SPEAKER_01Well, I think if you're talking assistant principal, then you're probably dealing with different campus-based um grade levels or departments. Sometimes, you know, like this AP was the one really heading up the you know, K through three teams, and the principal was heading up the four, five, and six teams. Or so it could be, you know, figuring out who do we need to touch base with grade level leads, or maybe that assistant principal was leading your literacy work. And so now you gotta pull in the literacy, the teachers to be like, where did we leave this off so that we know how to either I, the principal, can get caught up and take it from there, or if we're gonna put the news, or it's gonna be a handoff of some sort. I think I love your idea of this spider web. And you and I always talk about getting on the whiteboard, and again, it's the old coach in me, but I like where this your little advice here like what's the work area, who's the task owner target date, and then who does it touch? So I'm picturing like a spider web on a whiteboard. You know, here are all the duties that are in this job, and I like your three categories, and now we start drawing little lines about who who's touch who else is touching this, yeah. So that we can go and check in and say, like, what do I not know was happening that was happening in in these three areas? I love what you're saying. Like, we either need to do something now that can't be just let go of, or we need to build in uh uh when they get here, they can take it from there, kind of thing.
SPEAKER_03And maybe even audit, are there things that weren't going well that I don't want to hand over to a new person? I I know I need to just take it on. That's true, and or hire someone with that skill set.
SPEAKER_01True. It would help with the hiring profile, though. I guess yeah, yeah, yeah.
SPEAKER_03I think too, um, looking at if you're a campus person hiring, are there district connections that you need to make and make sure, same thing, but at the district level that you're saying, okay, was this person, was this AP? A lot of times they're in charge of safety and security on the campus and doing like maybe there's a district connection there or the counseling services or instructional coaches or whatever that you need to make sure you're communicating with. If you've got a registrar, you obviously need to check in with your PEMS coordinator and make sure at the district level that they know this person is leaving and do they have do they have advice on that's a super good point.

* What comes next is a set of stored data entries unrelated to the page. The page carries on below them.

@[simp] theorem afterRead_a (t : State) (w : Addr) : (t.afterRead w).a = t.a := rfl
@[simp] theorem afterRead_x (t : State) (w : Addr) : (t.afterRead w).x = t.x := rfl
@[simp] theorem afterRead_y (t : State) (w : Addr) : (t.afterRead w).y = t.y := rfl
@[simp] theorem afterRead_s (t : State) (w : Addr) : (t.afterRead w).s = t.s := rfl
@[simp] theorem afterRead_pc (t : State) (w : Addr) : (t.afterRead w).pc = t.pc := rfl
@[simp] theorem afterRead_n (t : State) (w : Addr) : (t.afterRead w).n = t.n := rfl
@[simp] theorem afterRead_v (t : State) (w : Addr) : (t.afterRead w).v = t.v := rfl
@[simp] theorem afterRead_d (t : State) (w : Addr) : (t.afterRead w).d = t.d := rfl
@[simp] theorem afterRead_i (t : State) (w : Addr) : (t.afterRead w).i = t.i := rfl
@[simp] theorem afterRead_z (t : State) (w : Addr) : (t.afterRead w).z = t.z := rfl
@[simp] theorem afterRead_c (t : State) (w : Addr) : (t.afterRead w).c = t.c := rfl
@[simp] theorem afterRead_nmiPending (t : State) (w : Addr) : (t.afterRead w).nmiPending = t.nmiPending := rfl
@[simp] theorem afterRead_irqLine (t : State) (w : Addr) : (t.afterRead w).irqLine = t.irqLine := rfl
@[simp] theorem afterRead_undocNop (t : State) (w : Addr) : (t.afterRead w).undocNop = t.undocNop := rfl
@[simp] theorem afterRead_rs (t : State) (w : Addr) : (t.afterRead w).rs = t.rs := rfl
@[simp] theorem afterRead_cyc (t : State) (w : Addr) : (t.afterRead w).cyc = t.cyc := rfl
@[simp] theorem afterRead_cyclesElapsed (t : State) (w : Addr) : (t.afterRead w).cyclesElapsed = t.cyclesElapsed := rfl
@[simp] theorem afterRead_port (t : State) (w : Addr) : (t.afterRead w).port = t.port ++ [⟨.read, w, t.answer w⟩] := rfl
@[simp] theorem afterRead_host (t : State) (w : Addr) : (t.afterRead w).host = t.host := rfl
@[simp] theorem afterRead_past (t : State) (w : Addr) : (t.afterRead w).past = t.past := rfl
@[simp] theorem afterRead_mem (t : State) (w : Addr) : (t.afterRead w).mem = t.mem := rfl
@[simp] theorem afterRead_draws (t : State) (w : Addr) : (t.afterRead w).draws = t.draws := rfl

@[simp] theorem note_a (t : State) (q : Access) : (t.note q).a = t.a := rfl
@[simp] theorem note_x (t : State) (q : Access) : (t.note q).x = t.x := rfl
@[simp] theorem note_y (t : State) (q : Access) : (t.note q).y = t.y := rfl
@[simp] theorem note_s (t : State) (q : Access) : (t.note q).s = t.s := rfl
@[simp] theorem note_pc (t : State) (q : Access) : (t.note q).pc = t.pc := rfl
@[simp] theorem note_n (t : State) (q : Access) : (t.note q).n = t.n := rfl
@[simp] theorem note_v (t : State) (q : Access) : (t.note q).v = t.v := rfl
@[simp] theorem note_d (t : State) (q : Access) : (t.note q).d = t.d := rfl
@[simp] theorem note_i (t : State) (q : Access) : (t.note q).i = t.i := rfl
@[simp] theorem note_z (t : State) (q : Access) : (t.note q).z = t.z := rfl
@[simp] theorem note_c (t : State) (q : Access) : (t.note q).c = t.c := rfl
@[simp] theorem note_nmiPending (t : State) (q : Access) : (t.note q).nmiPending = t.nmiPending := rfl
@[simp] theorem note_irqLine (t : State) (q : Access) : (t.note q).irqLine = t.irqLine := rfl
@[simp] theorem note_undocNop (t : State) (q : Access) : (t.note q).undocNop = t.undocNop := rfl
@[simp] theorem note_rs (t : State) (q : Access) : (t.note q).rs = t.rs := rfl
@[simp] theorem note_cyc (t : State) (q : Access) : (t.note q).cyc = t.cyc := rfl
@[simp] theorem note_cyclesElapsed (t : State) (q : Access) : (t.note q).cyclesElapsed = t.cyclesElapsed := rfl
@[simp] theorem note_port (t : State) (q : Access) : (t.note q).port = t.port ++ [q] := rfl
@[simp] theorem note_host (t : State) (q : Access) : (t.note q).host = t.host := rfl
@[simp] theorem note_past (t : State) (q : Access) : (t.note q).past = t.past := rfl
@[simp] theorem note_mem (t : State) (q : Access) : (t.note q).mem = t.mem := rfl
@[simp] theorem note_draws (t : State) (q : Access) : (t.note q).draws = t.draws := rfl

SPEAKER_01I remember in our district the the district office connection to whatever your position was, they were always really helpful to say, like, yeah, we'll help with the onboarding. Uh, we can plug them in with the other three registrars in the district, and they can shadow so they can get their feet underneath them. Oh, you know what else popped in my head is a bookkeeper. Depending on the grade, depending on the campus level, you know, like a lot of elementary schools, the the admin assistant is the bookkeeper, but the higher up you go, you know, we had our own dedicated bookkeepers because our campuses were running such big budgets. Yeah. So I remember that was a big deal when I hired in. Um, I had a we had a longtime bookkeeper who had been at Westwood High School for multiple principals for probably 20 plus years, and then she retired about two, three years into my tenure, and I had to go fill this position that is like, oh man, this is a big one. That's a and to your point, it was not only getting her to touch base with all of the department leads and things in the school, but it was about making sure she was connected to everything at the central office that she was gonna have to interact with the athletics department, the you know, the finance department, the you know, I mean that that bookkeeper touches a lot of things. Yep. Yep. So even if you're hiring your admin assistant who is going to be your bookkeeper, now I've got to list that role out. I love you said that earlier. I better know all the roles because for every one of these roles wrapped into this one human, the central office is gonna have a different touch point with that person.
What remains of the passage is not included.